If I was talking to Alex Hager today, I would no longer describe a glimmer of hope.
The Failure Mode
One of the most useful questions I learned to ask as a reporter covering water involved drilling down to the question of what happens when scarcity finally bites. What is the failure mode? Who actually doesn’t get water? How does that work?
The combination of Jack’s analysis and Reclamation’s latest 24-month study suggests that we need to be asking that question in the near term. When Powell approaches minimum power pool, and Mead drops below 1030, whose water use will be curtailed to protect the system? If your answer involves a defense of why your own water supply should not be reduced, you’re doing this wrong. Everyone needs to be realistic about their risk of a legal outcome different from their agency lawyer’s position. But we also need to recognize moral obligations here, to find ways to share in this shrinking river. How are we going to come together, as a community, to respond?
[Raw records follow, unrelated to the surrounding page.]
-- ==== Sys2Proof/Syntax.lean ====
section
/-! DEFINITION. The syntax: the thirteen commands of 30_encoding.md R78, one constructor per row of the opcode
table, the command as it stands on the port (R70), and the pseudo-instructions of R82. -/

namespace Sys2Proof

/-- The axis field AX (R72): 0 selects T (theta, azimuth), 1 selects P (phi, elevation). -/
inductive Axis where
  | theta
  | phi
  deriving DecidableEq, Repr

/-- The phase branch PB (R72): 0 the direct (sine) branch, 1 the quarter-offset (cosine) branch. -/
inductive Phase where
  | direct
  | quarter
  deriving DecidableEq, Repr

/-- The ramp instance RI (R72): 0 is R[0], azimuth; 1 is R[1], elevation. -/
inductive RampId where
  | az
  | el
  deriving DecidableEq, Repr

/-- The commands of 30_encoding.md R78. An operand of type `F` is an operand word read as binary32, one of type
`Word` is read as u32 (R73); the channel index is the natural number `zext(CMD[15:8])` (R76, R40). -/
inductive Instr where
  /-- NOP, format N, 44_system.md R196. -/
  | nop
  /-- BUILD n, format U, 40_wavetable.md R101. -/
  | build (n : Word)
  /-- LKSIN x, format F1, 40_wavetable.md R104. -/
  | lksin (x : F)
  /-- LKCOS x, format F1, 40_wavetable.md R105. -/
  | lkcos (x : F)
  /-- INIT theta, phi, format F2, 41_direction.md R121. -/
  | init (theta phi : F)
  /-- CHG theta, phi, format F2, 41_direction.md R122. -/
  | chg (theta phi : F)
  /-- MATRD ax, p, q, format M, 41_direction.md R124. -/
  | matrd (ax : Axis) (p : Phase) (q : Fin 3)
  /-- CHAN k, sample, format C, 42_harmonic.md R141. -/
  | chan (k : Nat) (sample : F)
  /-- RNEW r, n, format RU, 43_ramp.md R170. -/
  | rnew (r : RampId) (n : Word)
  /-- RPROC r, x, format RF, 43_ramp.md R172. -/
  | rproc (r : RampId) (x : F)
  /-- DIRSTEP az, el, format F2, 44_system.md R190. -/
  | dirstep (azimuth elevation : F)
  /-- RDSTAT, format N, 44_system.md R193. -/
  | rdstat
  /-- CLRERR, format N, 44_system.md R195. -/
  | clrerr
  deriving DecidableEq, Repr

/-- A command on the command port: the command word and the two operand words (30_encoding.md R70). -/
structure Command where
  cmd : Word
  opa : Word
  opb : Word
  deriving DecidableEq, Repr

/-- The pseudo-instructions of 30_encoding.md R82. -/
inductive Pseudo where
  | enc16 (sample : F)
  | rnew2 (n : Word)
  | setup (len blockSize : Word) (theta phi : F)
  | sample (azimuth elevation sample : F)
  deriving DecidableEq, Repr

end Sys2Proof
end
The longer term argument also needs to begin to take this form.
Let us imagine going to the Supreme Court to settle the question of whether the Upper Basin does or does not have a legal delivery obligation under Article III of the Colorado River Compact to deliver 75 million or 82.5 million acre feet per year past Lee Ferry. If you lose that litigation, what is the failure mode? Who actually doesn’t get water? If your groupthink has convinced you that this is not a meaningful question, that you’re sure to win, and the other basin is the one that needs to be thinking about failure modes, you need a second opinion, to get out of your groupthink bubble.
Whatever “bring it on” enthusiasm for litigation you’re hearing from your groupthinkers needs to be tempered by an honest discussion about what happens to your communities’ water supplies if you lose.
I’ll also make a modest pitch here for a need to recognize moral obligations, to find ways to share this shrinking river.
Whisky’s for drinkin’; water’s for fightin’ over. I think you argued against this in a book. Seems like the Upper Basin is using Russian negotiating strategy. Take a hard line, and don’t give an inch. “Possession’s 9/10 of the law.” That’s where the water comes from. It worked for 80 years because the Upper Basin did not take its share. Seems like they could take some small cut without breaking a sweat and perhaps live with proportional reduction much more easily than the Lower Basin. But, if they retain it, I think the reservoirs in the Upper Basin are pretty full. So where are they going to keep it.
“It’s time to decide what we’re willing to trade, and what we’re unwilling to let die.” (Laura Paskus) https://sourcenm.com/2025/07/17/new-mexicos-rivers-need-their-waters/
Thank you for the well-crafted blog post! Great read. Who blinks first? Just spit balling here with no insights and UDS bias. (1) it appears the LDS have offered to absorb the 1.5MAF of Meade ET + CR Transit losses. Beyond that, they are basically asking for the UDS to significantly cover the climate driven shortages. (2) Based on the Supply Driven Approach and using the natural flows at Lees Ferry and Dr Schmidts/others simulated projections of 11 to 13 MAF natural flows, how will the percentages be derived? (3) Assume 12 MAF average over 3 years, will LDS be asking for something like 7.0 MAF to CA, AZ, NV, 1 MAF to MX (reduced from 1.5 MAF) leaving 4 MAF to UDS, or is the ask something more extreme than 7:4 but on a sliding scale? The math is fuzzy. Based on the original LDS proposal, I certainly don’t see them accepting a 5.5MAF to LDS, 5.5 to UDS, 1MAF to MX. Even this scenario is not a true 50/50 split because of the LDS still get benefit of not paying for transit losses and tributary uses (Salt River Project). (4) None of these scenarios provide water for reservoir storage recovery, nor contribute water for environmental flows or tribal settlements. (5) In New Mexico, the San Juan Chama Project has received only 30,000 AF of its 96,200 allocations with this year’s drought, the Navajo Gallup Project has barely come online, and the Navajo Irrigation Project is at ~55% of capacity. The cuts are already hitting NM hard. Same in UT, CO and WY. (6) To my non legal mind, just seems Arizona has too much to lose to not take their chances in court. Especially after outcome of TX v NM 141 allowing Federal Intervention, and AZ likes their chances with USBR being led by former CAP CEO Cooke, especially under this administration. Glad there are way smarter people than me working on the percentages being negotiated. What a tough job~ All this because of the dispute over the intended meaning of a non-depletion obligation, versus delivery obligation? Thanks to all those working so hard on this issue.